Failed requests receive the following 504 Gateway Timeout response:

<html>
<head><title>504 Gateway Time-out</title></head>
<body>
<center><h1>504 Gateway Time-out</h1></center>
</body>
</html>

Attempted Solutions:

  • Client-side timeout settings:

    • Setting timeout > 60 seconds (e.g., 120.0) has no effect; requests still timeout at 1 minute.
    • Setting timeout < 60 seconds works as expected, with requests timing out earlier.
    • This suggests the 1-minute timeout is enforced server-side and cannot be overridden by client settings.
  • Environment variables:

    • Found references to OLLAMA_RUN_TIMEOUT and OLLAMA_REQUEST_TIMEOUT online.

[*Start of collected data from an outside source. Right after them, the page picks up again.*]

-- ==== Sys2Proof/Machine/RunControl.lean ====
section
/-! DEFINITION. The host's run control: `run`, `stepIn`, `stepOver`, `stepOut` and the call depth that the last
two track (60_exceptions.md R227 to R232). A loop runs under a SCHEDULE: one list of actions for the gap after
each of its cycles. It is plain data over which a claim quantifies (U21), and its length bounds the cycles, since
a run has "No intrinsic timeout" (R228). -/

namespace Sys2Proof.Machine

/-- What an operation of the host's run control ends with: whether it stopped of itself, or the schedule
ended first, and the state then. -/
structure RunEnd where
  stopped : Bool
  state : State
  deriving DecidableEq, Repr

/-- What the word at `pc` adds to the call depth: `JSR/JSRR/TRAP` add 1, `RET/RTI` subtract 1 (R232). -/
def callDelta (w : Word) : Int :=
  if opcodeOf w = 0b0100#4 ∨ opcodeOf w = 0b1111#4 then 1
  else if (opcodeOf w = 0b1100#4 ∧ fieldBase w = 7#3) ∨ opcodeOf w = 0b1000#4 then -1
  else 0

/-- The call depth after a cycle that began at word `w`: an entry adds 1, and a word that took an exception
counts as no call and no return (R232, D33). -/
def depthAfter (depth : Int) (w : Word) : CycleResult → Int
  | .normal => depth + callDelta w
  | .tookTrap => depth + 1
  | .tookInterrupt => depth + callDelta w + 1

/-- The test after each cycle of a loop: the clock is disabled or `pc` is in the breakpoint set
(R227, R228, D20). -/
def State.loopStops (s : State) : Bool := !s.clockEnabled || s.breakpoints.contains s.pc

/-- Cycles until the loop stops, the depth (where one is tracked) reaches zero, or the schedule ends. The
clock is looked at before every cycle too, since the host may have cleared it in the gap (R228, R262). -/
def runLoop (depth : Option Int) : List (List Action) → State → Host.Outcome RunEnd Fault Refusal
  | [], s => .next { stopped := false, state := s }
  | gap :: rest, s =>
    bif s.clockEnabled then
      match s.cycle with
      | .next r =>
        let depth' := depth.map (fun d => depthAfter d s.wordAtPc r.2)
        if r.1.loopStops ∨ depth'.any (fun d => decide (d ≤ 0)) then
          .next { stopped := true, state := r.1 }
        else runLoop depth' rest (r.1.actAll gap)
      | .fault f => .fault f
      | .refused r => .refused r
    else .next { stopped := true, state := s }

/-- `run`: set clock-enable, then cycles until the clock is disabled or `pc` is in the breakpoint set
(R228). -/
def State.run (s : State) (schedule : List (List Action)) : Host.Outcome RunEnd Fault Refusal :=
  runLoop none schedule s.setClockEnable

/-- `stepIn`: set clock-enable, then exactly one cycle; breakpoints are not consulted (R229). -/
def State.stepIn (s : State) : Host.Outcome State Fault Refusal := s.setClockEnable.cycleState

/-- `stepOver`: from depth 0, until the depth is back to 0 after at least one cycle (R230, R232). Log
entry 12. -/
def State.stepOver (s : State) (schedule : List (List Action)) : Host.Outcome RunEnd Fault Refusal :=
  runLoop (some 0) schedule s.setClockEnable

/-- `stepOut`: from depth 1, until the depth is 0 (R231, R232). -/
def State.stepOut (s : State) (schedule : List (List Action)) : Host.Outcome RunEnd Fault Refusal :=
  runLoop (some 1) schedule s.setClockEnable

end Sys2Proof.Machine
end

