-- ==== Sys2Proof/Laws/Frame.lean ====
section
/-! SUPPORT. What no instruction does, said once over all of them: none names the interrupt latch, the breakpoint
set or the launch data, none breaks the canonical form of memory, and none but RTI writes the priority or
`saved_ssp`. -/

namespace Sys2Proof.Machine

open Sys2Proof.Safety

/-! ## The shared operations -/

theorem State.loadFrom_keepsHostSide (s : State) (dr : RegNum) (ea : Word) :
    KeepsHostSide s (s.loadFrom dr ea) := by
  rw [State.loadFrom_eq]; simp [KeepsHostSide, State.writeResult]

theorem State.branch_keepsHostSide (s : State) (n z p : Bool) (off : BitVec 9) :
    KeepsHostSide s (s.branch n z p off) := by
  unfold State.branch; split <;> exact ⟨rfl, rfl, rfl⟩

theorem State.trapTo_keepsHostSide (s : State) (v : Vector8) : KeepsHostSide s (s.trapTo v) :=
  (s.trapTo_spec v).2.2.2.2.2.2.2.2.2.2

theorem State.exceptionEntry_keepsHostSide (s : State) (v : Vector8) :
    KeepsHostSide s (s.exceptionEntry v) := by
  obtain ⟨⟨-, -, -, -, -, -, -, hb, hl⟩, -, -, -, hi⟩ := s.exceptionEntry_spec v
  exact ⟨hi, hb, hl⟩

theorem State.loadFrom_wf {s : State} (h : s.mem.wf) (dr : RegNum) (ea : Word) : (s.loadFrom dr ea).mem.wf := by
  rw [State.loadFrom_eq]; exact State.afterMemRead_wf h _

theorem State.branch_wf {s : State} (h : s.mem.wf) (n z p : Bool) (off : BitVec 9) :
    (s.branch n z p off).mem.wf := by
  unfold State.branch; split <;> exact h

theorem State.trapTo_wf {s : State} (h : s.mem.wf) (v : Vector8) : (s.trapTo v).mem.wf := by
  show (State.afterMemRead _ _).mem.wf
  exact State.afterMemRead_wf (by simpa using h) _

theorem State.returnFromEntry_wf {s : State} (h : s.mem.wf) : s.returnFromEntry.mem.wf := by
  have first : (s.pop.2.setPc s.pop.1).mem.wf := by
    simp only [State.pop_snd]; exact State.afterMemRead_wf h _
  have second : (s.pop.2.setPc s.pop.1).pop.2.mem.wf := by
    rw [State.pop_snd]; exact State.afterMemRead_wf first _
  unfold State.returnFromEntry State.switchToUser
  dsimp only
  split <;> exact second

/-- `u` has the priority and `saved_ssp` of `s`, and either its mode and `saved_usp` too, or it is in supervisor
mode with `saved_usp` as an entry from `s` leaves it. -/
def KeepsOrRaisesPrivilege (s u : State) : Prop :=
  u.psr.pl = s.psr.pl ∧ u.savedSsp = s.savedSsp ∧
  ((u.psr.mode = s.psr.mode ∧ u.savedUsp = s.savedUsp) ∨
    (u.psr.mode = .supervisor ∧ u.savedUsp = entryUsp s))

theorem State.branch_privilege (s : State) (n z p : Bool) (off : BitVec 9) :
    KeepsOrRaisesPrivilege s (s.branch n z p off) := by
  unfold State.branch; split <;> exact ⟨rfl, rfl, .inl ⟨rfl, rfl⟩⟩

theorem State.trapTo_privilege (s : State) (v : Vector8) : KeepsOrRaisesPrivilege s (s.trapTo v) := by
  obtain ⟨-, -, -, hu, hs, hm, hp, -⟩ := s.trapTo_spec v
  exact ⟨hp, hs, .inr ⟨hm, hu⟩⟩

theorem State.exceptionEntry_privilege (s : State) (v : Vector8) :
    KeepsOrRaisesPrivilege s (s.exceptionEntry v) := by
  obtain ⟨⟨-, -, hu, hs, -⟩, hm, hp, -⟩ := s.exceptionEntry_spec v
  exact ⟨hp, hs, .inr ⟨hm, hu⟩⟩

/-! ## Every instruction -/

/-- No instruction writes the interrupt latch, the breakpoint set or the launch data (R32, R36, R37). -/
theorem exec_keepsHostSide {i : Instr} {s u : State} (h : exec i s = .next u) : KeepsHostSide s u := by
  cases i
  case rti =>
    cases hm : s.psr.mode
    · rw [execRti_user hm] at h; cases h; exact s.exceptionEntry_keepsHostSide _
    · rw [execRti_supervisor hm] at h; cases h
      exact s.advance.returnFromEntry_spec.2.2.2.2.2.2.2
  case reserved => cases h; exact s.exceptionEntry_keepsHostSide _
  case ld | ldr => cases h; exact s.advance.loadFrom_keepsHostSide _ _
  case ldi dr off =>
    cases h
    obtain ⟨hi, hb, hl⟩ := (s.advance.indirect off).2.loadFrom_keepsHostSide dr (s.advance.indirect off).1
    refine ⟨hi.trans ?_, hb.trans ?_, hl.trans ?_⟩ <;> simp [State.indirect]
  case st | str => cases h; simp [KeepsHostSide]
  case sti => cases h; simp [KeepsHostSide, State.indirect]
  case br | brn | brz | brp | brnz | brnp | brzp | brnzp | brBare =>
    cases h; exact s.branch_keepsHostSide _ _ _ _
  case trap | getc | out | puts | input | putsp | halt => cases h; exact s.trapTo_keepsHostSide _
  all_goals (cases h; exact ⟨rfl, rfl, rfl⟩)

/-- Every instruction keeps the canonical form of memory. -/
theorem exec_wf {i : Instr} {s u : State} (hw : s.mem.wf) (h : exec i s = .next u) : u.mem.wf := by
  cases i
  case rti =>
    cases hm : s.psr.mode
    · rw [execRti_user hm] at h; cases h; exact State.exceptionEntry_wf hw _
    · rw [execRti_supervisor hm] at h; cases h; exact State.returnFromEntry_wf (s := s.advance) hw
  case reserved => cases h; exact State.exceptionEntry_wf hw _
  case ld | ldr => cases h; exact State.loadFrom_wf (s := s.advance) hw _ _
  case ldi => cases h; exact State.loadFrom_wf (State.afterMemRead_wf (s := s.advance) hw _) _ _
  case st | str => cases h; exact State.memWrite_wf (s := s.advance) hw _ _
  case sti => cases h; exact State.memWrite_wf (State.afterMemRead_wf (s := s.advance) hw _) _ _
  case br | brn | brz | brp | brnz | brnp | brzp | brnzp | brBare => cases h; exact State.branch_wf hw _ _ _ _
  case trap | getc | out | puts | input | putsp | halt => cases h; exact State.trapTo_wf hw _
  all_goals (cases h; exact hw)

/-- An instruction other than RTI keeps the priority and `saved_ssp`, and changes the mode and `saved_usp` only by
entering supervisor mode (R27, R31, R221). -/
theorem exec_privilege {i : Instr} {s u : State} (h : exec i s = .next u) (hi : i ≠ .rti) :
    KeepsOrRaisesPrivilege s u := by
  cases i
  case rti => exact absurd rfl hi
  case reserved => cases h; exact s.exceptionEntry_privilege _
  case ld | ldr => cases h; simp [KeepsOrRaisesPrivilege, State.loadFrom_eq, State.writeResult]
  case ldi => cases h; simp [KeepsOrRaisesPrivilege, State.loadFrom_eq, State.writeResult, State.indirect]
  case st | str => cases h; simp [KeepsOrRaisesPrivilege]
  case sti => cases h; simp [KeepsOrRaisesPrivilege, State.indirect]
  case br | brn | brz | brp | brnz | brnp | brzp | brnzp | brBare =>
    cases h; exact s.branch_privilege _ _ _ _
  case trap | getc | out | puts | input | putsp | halt => cases h; exact s.trapTo_privilege _
  all_goals (cases h; exact ⟨rfl, rfl, .inl ⟨rfl, rfl⟩⟩)

end Sys2Proof.Machine
end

These environment variables appear to be outdated and no longer functional in the current version.

Expected Behavior:

  • Ability to configure request timeout duration.
  • Server should wait longer for model responses when under concurrent load.

Questions:

  1. Is there a way to increase the server-side timeout for requests?
  2. Are there any environment variables or configuration options available for timeout management?
  3. If not, could this feature be considered for future releases?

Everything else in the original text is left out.